- Born: 13 September 1948 (age 77) London, England
- Spouses: ; Jane Mary Day ​(m. 1981⁠–⁠2021)​ ; Jennifer Jones ​(m. 2023)​
- Children: 2

Academic background
- Education: Christ's College, Cambridge (BA, MA, MPhil, PhD)
- Thesis: The Old Testament's Utilisation of Language and Imagery Having Parallels in the Baal Mythology of the Ugaritic Texts (1976)

Academic work
- Discipline: Biblical studies
- Sub-discipline: Old Testament studies
- Institutions: Lady Margaret Hall, Oxford

= John Day (biblical scholar) =

English Old Testament scholar

John Day (born 13 September 1948) is a British scholar of the Old Testament/Hebrew Bible. His research has focused on the relationship between ancient Israelite religion and Canaanite religion, the interpretation of Genesis 1–11, and a range of other topics in Old Testament studies.

== Education and academic career ==
John Day studied theology at Christ's College, Cambridge (1967–1970), concentrating on biblical studies.

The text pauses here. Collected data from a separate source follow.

-- ==== Sys2Proof/Laws/State.lean ====
section
/-! SUPPORT. What each named update of the state leaves in each field, so that no later proof unfolds the update. -/

namespace Sys2Proof.Machine

/-! `State.emit` -/

@[simp] theorem State.emit_phase (s : State) (y : Symbol) : (s.emit y).phase = s.phase := rfl
@[simp] theorem State.emit_mq (s : State) (y : Symbol) : (s.emit y).mq = s.mq := rfl
@[simp] theorem State.emit_nacked (s : State) (y : Symbol) : (s.emit y).nacked = s.nacked := rfl
@[simp] theorem State.emit_buf (s : State) (y : Symbol) : (s.emit y).buf = s.buf := rfl
@[simp] theorem State.emit_bufPtr (s : State) (y : Symbol) : (s.emit y).bufPtr = s.bufPtr := rfl
@[simp] theorem State.emit_err (s : State) (y : Symbol) : (s.emit y).err = s.err := rfl
@[simp] theorem State.emit_errCode (s : State) (y : Symbol) : (s.emit y).errCode = s.errCode := rfl
@[simp] theorem State.emit_errInfo (s : State) (y : Symbol) : (s.emit y).errInfo = s.errInfo := rfl
@[simp] theorem State.emit_cal (s : State) (y : Symbol) : (s.emit y).cal = s.cal := rfl
@[simp] theorem State.emit_oss (s : State) (y : Symbol) : (s.emit y).oss = s.oss := rfl
@[simp] theorem State.emit_ossSet (s : State) (y : Symbol) : (s.emit y).ossSet = s.ossSet := rfl
@[simp] theorem State.emit_ut (s : State) (y : Symbol) : (s.emit y).ut = s.ut := rfl
@[simp] theorem State.emit_up (s : State) (y : Symbol) : (s.emit y).up = s.up := rfl
@[simp] theorem State.emit_result (s : State) (y : Symbol) : (s.emit y).result = s.result := rfl
@[simp] theorem State.emit_trace (s : State) (y : Symbol) : (s.emit y).trace = s.trace ++ [y] := rfl
@[simp] theorem State.emit_reads (s : State) (y : Symbol) : (s.emit y).reads = s.reads := rfl
@[simp] theorem State.emit_draws (s : State) (y : Symbol) : (s.emit y).draws = s.draws := rfl
@[simp] theorem State.emit_host (s : State) (y : Symbol) : (s.emit y).host = s.host := rfl
@[simp] theorem State.emit_turns (s : State) (y : Symbol) : (s.emit y).turns = s.turns := rfl

/-! `State.receive` -/

@[simp] theorem State.receive_phase (s : State) (n : RegNum) (v : Word) : (s.receive n v).phase = s.phase := rfl
@[simp] theorem State.receive_mq (s : State) (n : RegNum) (v : Word) : (s.receive n v).mq = s.mq := rfl
@[simp] theorem State.receive_nacked (s : State) (n : RegNum) (v : Word) : (s.receive n v).nacked = s.nacked := rfl
@[simp] theorem State.receive_buf (s : State) (n : RegNum) (v : Word) : (s.receive n v).buf = s.buf := rfl
@[simp] theorem State.receive_bufPtr (s : State) (n : RegNum) (v : Word) : (s.receive n v).bufPtr = s.bufPtr := rfl
@[simp] theorem State.receive_err (s : State) (n : RegNum) (v : Word) : (s.receive n v).err = s.err := rfl
@[simp] theorem State.receive_errCode (s : State) (n : RegNum) (v : Word) : (s.receive n v).errCode = s.errCode := rfl
@[simp] theorem State.receive_errInfo (s : State) (n : RegNum) (v : Word) : (s.receive n v).errInfo = s.errInfo := rfl
@[simp] theorem State.receive_cal (s : State) (n : RegNum) (v : Word) : (s.receive n v).cal = s.cal := rfl
@[simp] theorem State.receive_oss (s : State) (n : RegNum) (v : Word) : (s.receive n v).oss = s.oss := rfl
@[simp] theorem State.receive_ossSet (s : State) (n : RegNum) (v : Word) : (s.receive n v).ossSet = s.ossSet := rfl
@[simp] theorem State.receive_ut (s : State) (n : RegNum) (v : Word) : (s.receive n v).ut = s.ut := rfl
@[simp] theorem State.receive_up (s : State) (n : RegNum) (v : Word) : (s.receive n v).up = s.up := rfl
@[simp] theorem State.receive_result (s : State) (n : RegNum) (v : Word) : (s.receive n v).result = s.result := rfl
@[simp] theorem State.receive_trace (s : State) (n : RegNum) (v : Word) : (s.receive n v).trace = s.trace := rfl
@[simp] theorem State.receive_reads (s : State) (n : RegNum) (v : Word) : (s.receive n v).reads = s.reads ++ [⟨n, v⟩] := rfl
@[simp] theorem State.receive_draws (s : State) (n : RegNum) (v : Word) : (s.receive n v).draws = s.draws := rfl
@[simp] theorem State.receive_host (s : State) (n : RegNum) (v : Word) : (s.receive n v).host = s.host := rfl
@[simp] theorem State.receive_turns (s : State) (n : RegNum) (v : Word) : (s.receive n v).turns = s.turns := rfl

/-! `State.faultedWith` -/

@[simp] theorem State.faultedWith_phase (s : State) (c : FaultCode) (w : Word) : (s.faultedWith c w).phase = s.phase := rfl
@[simp] theorem State.faultedWith_mq (s : State) (c : FaultCode) (w : Word) : (s.faultedWith c w).mq = s.mq := rfl
@[simp] theorem State.faultedWith_nacked (s : State) (c : FaultCode) (w : Word) : (s.faultedWith c w).nacked = s.nacked := rfl
@[simp] theorem State.faultedWith_buf (s : State) (c : FaultCode) (w : Word) : (s.faultedWith c w).buf = s.buf := rfl
@[simp] theorem State.faultedWith_bufPtr (s : State) (c : FaultCode) (w : Word) : (s.faultedWith c w).bufPtr = s.bufPtr := rfl
@[simp] theorem State.faultedWith_err (s : State) (c : FaultCode) (w : Word) : (s.faultedWith c w).err = true := rfl
@[simp] theorem State.faultedWith_errCode (s : State) (c : FaultCode) (w : Word) : (s.faultedWith c w).errCode = c := rfl
@[simp] theorem State.faultedWith_errInfo (s : State) (c : FaultCode) (w : Word) : (s.faultedWith c w).errInfo = w := rfl
@[simp] theorem State.faultedWith_cal (s : State) (c : FaultCode) (w : Word) : (s.faultedWith c w).cal = s.cal := rfl
@[simp] theorem State.faultedWith_oss (s : State) (c : FaultCode) (w : Word) : (s.faultedWith c w).oss = s.oss := rfl
@[simp] theorem State.faultedWith_ossSet (s : State) (c : FaultCode) (w : Word) : (s.faultedWith c w).ossSet = s.ossSet := rfl
@[simp] theorem State.faultedWith_ut (s : State) (c : FaultCode) (w : Word) : (s.faultedWith c w).ut = s.ut := rfl
@[simp] theorem State.faultedWith_up (s : State) (c : FaultCode) (w : Word) : (s.faultedWith c w).up = s.up := rfl
@[simp] theorem State.faultedWith_result (s : State) (c : FaultCode) (w : Word) : (s.faultedWith c w).result = s.result := rfl
@[simp] theorem State.faultedWith_trace (s : State) (c : FaultCode) (w : Word) : (s.faultedWith c w).trace = s.trace := rfl
@[simp] theorem State.faultedWith_reads (s : State) (c : FaultCode) (w : Word) : (s.faultedWith c w).reads = s.reads := rfl
@[simp] theorem State.faultedWith_draws (s : State) (c : FaultCode) (w : Word) : (s.faultedWith c w).draws = s.draws := rfl
@[simp] theorem State.faultedWith_host (s : State) (c : FaultCode) (w : Word) : (s.faultedWith c w).host = s.host := rfl
@[simp] theorem State.faultedWith_turns (s : State) (c : FaultCode) (w : Word) : (s.faultedWith c w).turns = s.turns := rfl

/-! `State.withCommand` -/

@[simp] theorem State.withCommand_phase (s : State) (w : Word) : (s.withCommand w).phase = s.phase := rfl
@[simp] theorem State.withCommand_mq (s : State) (w : Word) : (s.withCommand w).mq = s.mq := rfl
@[simp] theorem State.withCommand_nacked (s : State) (w : Word) : (s.withCommand w).nacked = s.nacked := rfl
@[simp] theorem State.withCommand_buf (s : State) (w : Word) : (s.withCommand w).buf = s.buf := rfl
@[simp] theorem State.withCommand_bufPtr (s : State) (w : Word) : (s.withCommand w).bufPtr = s.bufPtr := rfl
@[simp] theorem State.withCommand_err (s : State) (w : Word) : (s.withCommand w).err = s.err := rfl
@[simp] theorem State.withCommand_errCode (s : State) (w : Word) : (s.withCommand w).errCode = s.errCode := rfl
@[simp] theorem State.withCommand_errInfo (s : State) (w : Word) : (s.withCommand w).errInfo = s.errInfo := rfl
@[simp] theorem State.withCommand_cal (s : State) (w : Word) : (s.withCommand w).cal = s.cal := rfl
@[simp] theorem State.withCommand_oss (s : State) (w : Word) : (s.withCommand w).oss = s.oss := rfl
@[simp] theorem State.withCommand_ossSet (s : State) (w : Word) : (s.withCommand w).ossSet = s.ossSet := rfl
@[simp] theorem State.withCommand_ut (s : State) (w : Word) : (s.withCommand w).ut = s.ut := rfl
@[simp] theorem State.withCommand_up (s : State) (w : Word) : (s.withCommand w).up = s.up := rfl
@[simp] theorem State.withCommand_result (s : State) (w : Word) : (s.withCommand w).result = s.result := rfl
@[simp] theorem State.withCommand_trace (s : State) (w : Word) : (s.withCommand w).trace = s.trace := rfl
@[simp] theorem State.withCommand_reads (s : State) (w : Word) : (s.withCommand w).reads = s.reads := rfl
@[simp] theorem State.withCommand_draws (s : State) (w : Word) : (s.withCommand w).draws = s.draws := rfl
@[simp] theorem State.withCommand_host (s : State) (w : Word) : (s.withCommand w).host = .write regCmd w :: s.host := rfl
@[simp] theorem State.withCommand_turns (s : State) (w : Word) : (s.withCommand w).turns = .host :: s.turns := rfl

/-! `State.load` -/

@[simp] theorem State.load_phase (s : State) (p : List HostAction) (ts : List Turn) : (s.load p ts).phase = s.phase := rfl
@[simp] theorem State.load_mq (s : State) (p : List HostAction) (ts : List Turn) : (s.load p ts).mq = s.mq := rfl
@[simp] theorem State.load_nacked (s : State) (p : List HostAction) (ts : List Turn) : (s.load p ts).nacked = s.nacked := rfl
@[simp] theorem State.load_buf (s : State) (p : List HostAction) (ts : List Turn) : (s.load p ts).buf = s.buf := rfl
@[simp] theorem State.load_bufPtr (s : State) (p : List HostAction) (ts : List Turn) : (s.load p ts).bufPtr = s.bufPtr := rfl
@[simp] theorem State.load_err (s : State) (p : List HostAction) (ts : List Turn) : (s.load p ts).err = s.err := rfl
@[simp] theorem State.load_errCode (s : State) (p : List HostAction) (ts : List Turn) : (s.load p ts).errCode = s.errCode := rfl
@[simp] theorem State.load_errInfo (s : State) (p : List HostAction) (ts : List Turn) : (s.load p ts).errInfo = s.errInfo := rfl
@[simp] theorem State.load_cal (s : State) (p : List HostAction) (ts : List Turn) : (s.load p ts).cal = s.cal := rfl
@[simp] theorem State.load_oss (s : State) (p : List HostAction) (ts : List Turn) : (s.load p ts).oss = s.oss := rfl
@[simp] theorem State.load_ossSet (s : State) (p : List HostAction) (ts : List Turn) : (s.load p ts).ossSet = s.ossSet := rfl
@[simp] theorem State.load_ut (s : State) (p : List HostAction) (ts : List Turn) : (s.load p ts).ut = s.ut := rfl
@[simp] theorem State.load_up (s : State) (p : List HostAction) (ts : List Turn) : (s.load p ts).up = s.up := rfl
@[simp] theorem State.load_result (s : State) (p : List HostAction) (ts : List Turn) : (s.load p ts).result = s.result := rfl
@[simp] theorem State.load_trace (s : State) (p : List HostAction) (ts : List Turn) : (s.load p ts).trace = s.trace := rfl
@[simp] theorem State.load_reads (s : State) (p : List HostAction) (ts : List Turn) : (s.load p ts).reads = s.reads := rfl
@[simp] theorem State.load_draws (s : State) (p : List HostAction) (ts : List Turn) : (s.load p ts).draws = s.draws := rfl
@[simp] theorem State.load_host (s : State) (p : List HostAction) (ts : List Turn) : (s.load p ts).host = p := rfl
@[simp] theorem State.load_turns (s : State) (p : List HostAction) (ts : List Turn) : (s.load p ts).turns = ts := rfl

/-! `State.due` -/

@[simp] theorem State.due_phase (s : State) (t : Option Turn) : (s.due t).phase = s.phase := rfl
@[simp] theorem State.due_mq (s : State) (t : Option Turn) : (s.due t).mq = s.mq := rfl
@[simp] theorem State.due_nacked (s : State) (t : Option Turn) : (s.due t).nacked = s.nacked := rfl
@[simp] theorem State.due_buf (s : State) (t : Option Turn) : (s.due t).buf = s.buf := rfl
@[simp] theorem State.due_bufPtr (s : State) (t : Option Turn) : (s.due t).bufPtr = s.bufPtr := rfl
@[simp] theorem State.due_err (s : State) (t : Option Turn) : (s.due t).err = s.err := rfl
@[simp] theorem State.due_errCode (s : State) (t : Option Turn) : (s.due t).errCode = s.errCode := rfl
@[simp] theorem State.due_errInfo (s : State) (t : Option Turn) : (s.due t).errInfo = s.errInfo := rfl
@[simp] theorem State.due_cal (s : State) (t : Option Turn) : (s.due t).cal = s.cal := rfl
@[simp] theorem State.due_oss (s : State) (t : Option Turn) : (s.due t).oss = s.oss := rfl
@[simp] theorem State.due_ossSet (s : State) (t : Option Turn) : (s.due t).ossSet = s.ossSet := rfl
@[simp] theorem State.due_ut (s : State) (t : Option Turn) : (s.due t).ut = s.ut := rfl
@[simp] theorem State.due_up (s : State) (t : Option Turn) : (s.due t).up = s.up := rfl
@[simp] theorem State.due_result (s : State) (t : Option Turn) : (s.due t).result = s.result := rfl
@[simp] theorem State.due_trace (s : State) (t : Option Turn) : (s.due t).trace = s.trace := rfl
@[simp] theorem State.due_reads (s : State) (t : Option Turn) : (s.due t).reads = s.reads := rfl
@[simp] theorem State.due_draws (s : State) (t : Option Turn) : (s.due t).draws = s.draws := rfl
@[simp] theorem State.due_host (s : State) (t : Option Turn) : (s.due t).host = s.host := rfl
@[simp] theorem State.due_turns (s : State) (t : Option Turn) : (s.due t).turns = t.toList := rfl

He graduated with a Bachelor of Arts in 1970, later proceeding to the Master of Arts degree in 1970-72 in accordance with Cambridge practice. He then completed postgraduate study at Cambridge (then known as Theology Part III, now the M.Phil.), specialising in the Old Testament, Biblical Hebrew, and Aramaic.

In 1972–1973 Day spent a year at the Hebrew University of Jerusalem as John Goodenday Fellow. He subsequently returned to Cambridge to undertake doctoral research on Baal mythology and the Old Testament, and was awarded the Ph.D. in 1977.

From 1977 to 1980 he was Research Fellow in Arts at the University of Durham. In 1980 he was appointed to a permanent post at the University of Oxford, combining a university lectureship with a Fellowship and Tutorship in Theology (Old Testament) at Lady Margaret Hall, Oxford. He was promoted to Reader in 1996 and to Professor of Old Testament Studies in 2004. He retired in 2013 and was appointed Emeritus Professor of Old Testament Studies and Emeritus Fellow of Lady Margaret Hall.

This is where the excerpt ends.